Collected data entries
-- ==== Sys2Proof/Tests/Slice0.lean ====
section
/-! SUPPORT. Tests: ill-formed terms are refused, every constructor's decoding from a word laid out field by field, one step on small
states, the state after reset, and a witness for every statement that has hypotheses. Expected results are the vectors of
spec/95_test_vectors.md (named in the docstrings) or worked out by hand from the rules named there. -/

namespace Sys2Proof.Tests

open Sys2Proof Sys2Proof.Machine

/-! ### Helpers -/

/-- A running machine in the reference sizing with some registers, some memory and a pc. -/
def machine (regs : List (RegIdx × Word)) (mem : Memory := []) (pc : Word := 0#32) : State :=
  regs.foldl (fun s p => s.setReg p.1 p.2) { State.reset with dmem := mem, pc := pc }

/-- One step that fetches the word `w`. -/
def after (w : Word) (s : State) : Result := step (s.withFetchWord 32 w.toNat)

/-- The step answers a next state that `p` holds of. -/
def lands (r : Result) (p : State → Bool) : Bool :=
  match r with
  | .next t => p t
  | .fault _ => false
  | .refused _ => false

/-- A result that lands on `t` is `t`. -/
theorem of_lands {r : Result} {t : State} (h : lands r (fun u => u == t) = true) : r = .next t := by
  cases r with
  | next u => exact congrArg _ (beq_iff_eq.1 h)
  | fault _ => cases h
  | refused _ => cases h

/-- Still running, with the given pc, the given value in a register, and the memory `m`. -/
def Ran (pc : Word) (r : RegIdx) (v : Word) (m : Memory) (t : State) : Bool :=
  t.status == .running && t.pc == pc && t.reg r == v && t.dmem == m

/-- The memory of 95_test_vectors section 4.3. -/
def loadMem : Memory :=
  [(0x100, 0x11#8), (0x101, 0x22#8), (0x102, 0x33#8), (0x103, 0x84#8), (0x104, 0x55#8), (0x105, 0x66#8), (0x106, 0x77#8),
    (0x107, 0x88#8)]

/-- The memory of 95_test_vectors section 4.4. -/
def storeMem : Memory :=
  [(0x200, 0xA0#8), (0x201, 0xA1#8), (0x202, 0xA2#8), (0x203, 0xA3#8), (0x204, 0xA4#8), (0x205, 0xA5#8), (0x206, 0xA6#8),
    (0x207, 0xA7#8)]

/-! ### Ill-formed terms are refused, one for each check of `Instr.wf` -/

theorem test_wf_opimmAdd_bit30 : ¬ Instr.WellFormed (.opimmAdd 1#5 2#5 0x400#12) := by decide
theorem test_wf_opimmSub_bit30 : ¬ Instr.WellFormed (.opimmSub 1#5 2#5 0xBFF#12) := by decide
theorem test_wf_opimmAddF23_func3 : ¬ Instr.WellFormed (.opimmAddF23 1#5 2#5 0#12 4#3) := by decide
theorem test_wf_add_bit30 : ¬ Instr.WellFormed (.add 1#5 2#5 3#5 0x20#7) := by decide
theorem test_wf_sub_bit30 : ¬ Instr.WellFormed (.sub 1#5 2#5 3#5 0x5F#7) := by decide
theorem test_wf_opAddF23_func3 : ¬ Instr.WellFormed (.opAddF23 1#5 2#5 3#5 0#7 1#3) := by decide
theorem test_wf_loadF47_func3 : ¬ Instr.WellFormed (.loadF47 1#5 2#5 0#12 3#3) := by decide
theorem test_wf_storeF47_func3 : ¬ Instr.WellFormed (.storeF47 1#5 2#5 0#12 2#3) := by decide
theorem test_wf_beq_odd : ¬ Instr.WellFormed (.beq 1#5 2#5 1#13) := by decide
theorem test_wf_branchF1_odd : ¬ Instr.WellFormed (.branchF1 1#5 2#5 5#13) := by decide
theorem test_wf_branchF23_odd : ¬ Instr.WellFormed (.branchF23 1#5 2#5 7#13 2#3) := by decide
theorem test_wf_branchF23_func3 : ¬ Instr.WellFormed (.branchF23 1#5 2#5 8#13 0#3) := by decide
theorem test_wf_branchF47_odd : ¬ Instr.WellFormed (.branchF47 1#5 2#5 9#13 4#3) := by decide
theorem test_wf_branchF47_func3 : ¬ Instr.WellFormed (.branchF47 1#5 2#5 8#13 3#3) := by decide
theorem test_wf_jal_odd : ¬ Instr.WellFormed (.jal 1#5 0x1FFFFF#21) := by decide

/-! ### Every constructor's decoding, from the fields of its format as 30_encoding R84 to R89 lay them out -/

/-- Word 0xFFF2E513 (95_test_vectors T-OPI-1). -/
theorem test_decode_ori :
    decode (0b111111111111#12 ++ 0b00101#5 ++ 0b110#3 ++ 0b01010#5 ++ 0b0010011#7) =
      .ok (.ori 10#5 5#5 0xFFF#12) := by decide
/-- Word 0x4042D513 (95_test_vectors T-OPI-8). -/
theorem test_decode_srai :
    decode (0b0100000#7 ++ 0b00100#5 ++ 0b00101#5 ++ 0b101#3 ++ 0b01010#5 ++ 0b0010011#7) =
      .ok (.srai 10#5 5#5 4#5 0x20#7) := by decide
/-- Word 0xBFF28513 (95_test_vectors T-OPI-19). -/
theorem test_decode_opimmAdd :
    decode (0b101111111111#12 ++ 0b00101#5 ++ 0b000#3 ++ 0b01010#5 ++ 0b0010011#7) =
      .ok (.opimmAdd 10#5 5#5 0xBFF#12) := by decide
/-- Word 0x7FF28513 (95_test_vectors T-OPI-21). -/
theorem test_decode_opimmSub :
    decode (0b011111111111#12 ++ 0b00101#5 ++ 0b000#3 ++ 0b01010#5 ++ 0b0010011#7) =
      .ok (.opimmSub 10#5 5#5 0x7FF#12) := by decide
/-- Word 0x0FF2C513 (95_test_vectors T-OPI-25). -/
theorem test_decode_opimmXor :
    decode (0b000011111111#12 ++ 0b00101#5 ++ 0b100#3 ++ 0b01010#5 ++ 0b0010011#7) =
      .ok (.opimmXor 10#5 5#5 0x0FF#12) := by decide
/-- Word 0x40029513 (95_test_vectors T-OPI-30). -/
theorem test_decode_opimmAddF1 :
    decode (0b010000000000#12 ++ 0b00101#5 ++ 0b001#3 ++ 0b01010#5 ++ 0b0010011#7) =
      .ok (.opimmAddF1 10#5 5#5 0x400#12) := by decide
/-- Word 0x7FF2B513 (95_test_vectors T-OPI-28). -/
theorem test_decode_opimmAddF23 :
    decode (0b011111111111#12 ++ 0b00101#5 ++ 0b011#3 ++ 0b01010#5 ++ 0b0010011#7) =
      .ok (.opimmAddF23 10#5 5#5 0x7FF#12 3#3) := by decide
/-- Word 0x0FF2F513 (95_test_vectors T-OPI-29). -/
theorem test_decode_opimmAddF7 :
    decode (0b000011111111#12 ++ 0b00101#5 ++ 0b111#3 ++ 0b01010#5 ++ 0b0010011#7) =
      .ok (.opimmAddF7 10#5 5#5 0x0FF#12) := by decide
/-- Word 0xBEB50633 (95_test_vectors T-OP-8). -/
theorem test_decode_add :
    decode (0b1011111#7 ++ 0b01011#5 ++ 0b01010#5 ++ 0b000#3 ++ 0b01100#5 ++ 0b0110011#7) =
      .ok (.add 12#5 10#5 11#5 0x5F#7) := by decide
/-- Word 0x40B506B3 (95_test_vectors T-OP-9). -/
theorem test_decode_sub :
    decode (0b0100000#7 ++ 0b01011#5 ++ 0b01010#5 ++ 0b000#3 ++ 0b01101#5 ++ 0b0110011#7) =
      .ok (.sub 13#5 10#5 11#5 0x20#7) := by decide
/-- Word 0x40D64733 (95_test_vectors T-OP-15). -/
theorem test_decode_xor :
    decode (0b0100000#7 ++ 0b01101#5 ++ 0b01100#5 ++ 0b100#3 ++ 0b01110#5 ++ 0b0110011#7) =
      .ok (.xor 14#5 12#5 13#5 0x20#7) := by decide
/-- Word 0x40B55633 (95_test_vectors T-OP-17). -/
theorem test_decode_opSra :
    decode (0b0100000#7 ++ 0b01011#5 ++ 0b01010#5 ++ 0b101#3 ++ 0b01100#5 ++ 0b0110011#7) =
      .ok (.opSra 12#5 10#5 11#5 0x20#7) := by decide
/-- Word 0x00B56633 (95_test_vectors T-OP-21). -/
theorem test_decode_opOr :
    decode (0b0000000#7 ++ 0b01011#5 ++ 0b01010#5 ++ 0b110#3 ++ 0b01100#5 ++ 0b0110011#7) =
      .ok (.opOr 12#5 10#5 11#5 0#7) := by decide
/-- Word 0x00B51633 (95_test_vectors T-OP-23). -/
theorem test_decode_opAddF1 :
    decode (0b0000000#7 ++ 0b01011#5 ++ 0b01010#5 ++ 0b001#3 ++ 0b01100#5 ++ 0b0110011#7) =
      .ok (.opAddF1 12#5 10#5 11#5 0#7) := by decide
/-- Word 0x40B53633 (95_test_vectors T-OP-25). -/
theorem test_decode_opAddF23 :
    decode (0b0100000#7 ++ 0b01011#5 ++ 0b01010#5 ++ 0b011#3 ++ 0b01100#5 ++ 0b0110011#7) =
      .ok (.opAddF23 12#5 10#5 11#5 0x20#7 3#3) := by decide
/-- Word 0x00B57633 (95_test_vectors T-OP-22). -/
theorem test_decode_opAddF7 :
    decode (0b0000000#7 ++ 0b01011#5 ++ 0b01010#5 ++ 0b111#3 ++ 0b01100#5 ++ 0b0110011#7) =
      .ok (.opAddF7 12#5 10#5 11#5 0#7) := by decide
/-- Word 0x00328503 (95_test_vectors T-LD-6). -/
theorem test_decode_lb :
    decode (0b000000000011#12 ++ 0b00101#5 ++ 0b000#3 ++ 0b01010#5 ++ 0b0000011#7) =
      .ok (.lb 10#5 5#5 3#12) := by decide
/-- Word 0xFFC2A503 (95_test_vectors T-LD-2). -/
theorem test_decode_lw :
    decode (0b111111111100#12 ++ 0b00101#5 ++ 0b010#3 ++ 0b01010#5 ++ 0b0000011#7) =
      .ok (.lw 10#5 5#5 0xFFC#12) := by decide
/-- Word 0x00029503 (95_test_vectors T-LD-11). -/
theorem test_decode_loadF1 :
    decode (0b000000000000#12 ++ 0b00101#5 ++ 0b001#3 ++ 0b01010#5 ++ 0b0000011#7) =
      .ok (.loadF1 10#5 5#5 0#12) := by decide
/-- Word 0x0082B503 (fields laid out by 30_encoding section 1). -/
theorem test_decode_loadF3 :
    decode (0b000000001000#12 ++ 0b00101#5 ++ 0b011#3 ++ 0b01010#5 ++ 0b0000011#7) =
      .ok (.loadF3 10#5 5#5 8#12) := by decide
/-- Word 0x0002D503 (95_test_vectors T-LD-12). -/
theorem test_decode_loadF47 :
    decode (0b000000000000#12 ++ 0b00101#5 ++ 0b101#3 ++ 0b01010#5 ++ 0b0000011#7) =
      .ok (.loadF47 10#5 5#5 0#12 5#3) := by decide
/-- Word 0xFE638FA3 (95_test_vectors T-ST-5). -/
theorem test_decode_sb :
    decode (0b1111111#7 ++ 0b00110#5 ++ 0b00111#5 ++ 0b000#3 ++ 0b11111#5 ++ 0b0100011#7) =
      .ok (.sb 7#5 6#5 0xFFF#12) := by decide
/-- Word 0x0663AE23 (95_test_vectors T-ST-10). -/
theorem test_decode_sw :
    decode (0b0000011#7 ++ 0b00110#5 ++ 0b00111#5 ++ 0b010#3 ++ 0b11100#5 ++ 0b0100011#7) =
      .ok (.sw 7#5 6#5 0x07C#12) := by decide
/-- Word 0x00639023 (95_test_vectors T-ST-11). -/
theorem test_decode_storeF1 :
    decode (0b0000000#7 ++ 0b00110#5 ++ 0b00111#5 ++ 0b001#3 ++ 0b00000#5 ++ 0b0100011#7) =
      .ok (.storeF1 7#5 6#5 0#12) := by decide
/-- Word 0xFE63B0A3 (fields laid out by 30_encoding section 1). -/
theorem test_decode_storeF3 :
    decode (0b1111111#7 ++ 0b00110#5 ++ 0b00111#5 ++ 0b011#3 ++ 0b00001#5 ++ 0b0100011#7) =
      .ok (.storeF3 7#5 6#5 0xFE1#12) := by decide
/-- Word 0x0063F023 (95_test_vectors T-ST-12). -/
theorem test_decode_storeF47 :
    decode (0b0000000#7 ++ 0b00110#5 ++ 0b00111#5 ++ 0b111#3 ++ 0b00000#5 ++ 0b0100011#7) =
      .ok (.storeF47 7#5 6#5 0#12 7#3) := by decide
/-- Word 0x12345537 (95_test_vectors T-LUI-1). -/
theorem test_decode_lui :
    decode (0b00010010001101000101#20 ++ 0b01010#5 ++ 0b0110111#7) =
      .ok (.lui 10#5 0x12345#20) := by decide
/-- Word 0x006280E3 (95_test_vectors T-BR-7). -/
theorem test_decode_beq :
    decode (0b0#1 ++ 0b000000#6 ++ 0b00110#5 ++ 0b00101#5 ++ 0b000#3 ++ 0b0000#4 ++ 0b1#1 ++ 0b1100011#7) =
      .ok (.beq 5#5 6#5 2048#13) := by decide
/-- Word 0x00629463 (95_test_vectors T-BR-11). -/
theorem test_decode_branchF1 :
    decode (0b0#1 ++ 0b000000#6 ++ 0b00110#5 ++ 0b00101#5 ++ 0b001#3 ++ 0b0100#4 ++ 0b0#1 ++ 0b1100011#7) =
      .ok (.branchF1 5#5 6#5 8#13) := by decide
/-- Word 0xFE62AEE3 (fields laid out by 30_encoding section 1). -/
theorem test_decode_branchF23 :
    decode (0b1#1 ++ 0b111111#6 ++ 0b00110#5 ++ 0b00101#5 ++ 0b010#3 ++ 0b1110#4 ++ 0b1#1 ++ 0b1100011#7) =
      .ok (.branchF23 5#5 6#5 0x1FFC#13 2#3) := by decide
/-- Word 0xFE62FCE3 (95_test_vectors T-BR-14). -/
theorem test_decode_branchF47 :
    decode (0b1#1 ++ 0b111111#6 ++ 0b00110#5 ++ 0b00101#5 ++ 0b111#3 ++ 0b1100#4 ++ 0b1#1 ++ 0b1100011#7) =
      .ok (.branchF47 5#5 6#5 0x1FF8#13 7#3) := by decide
/-- Word 0x346120EF (95_test_vectors T-JAL-9). -/
theorem test_decode_jal :
    decode (0b0#1 ++ 0b0110100011#10 ++ 0b0#1 ++ 0b00010010#8 ++ 0b00001#5 ++ 0b1101111#7) =
      .ok (.jal 1#5 0x12346#21) := by decide
theorem test_decode_unsupported : decode 0x00000073#32 = .error (.unsupportedOpcode 0x00000073#32) := by decide
/-- Opcode 0x12, one bit from 0x13 (T-F-7). -/
theorem test_decode_near_miss : decode 0x00000012#32 = .error (.unsupportedOpcode 0x00000012#32) := by decide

• Problem to solve
Note each line above that holds "lands", then copy all of them.

• Written reply
def lands (r : Result) (p : State → Bool) : Bool :=
/-- A result that lands on `t` is `t`. -/
theorem of_lands {r : Result} {t : State} (h : lands r (fun u => u == t) = true) : r = .next t := by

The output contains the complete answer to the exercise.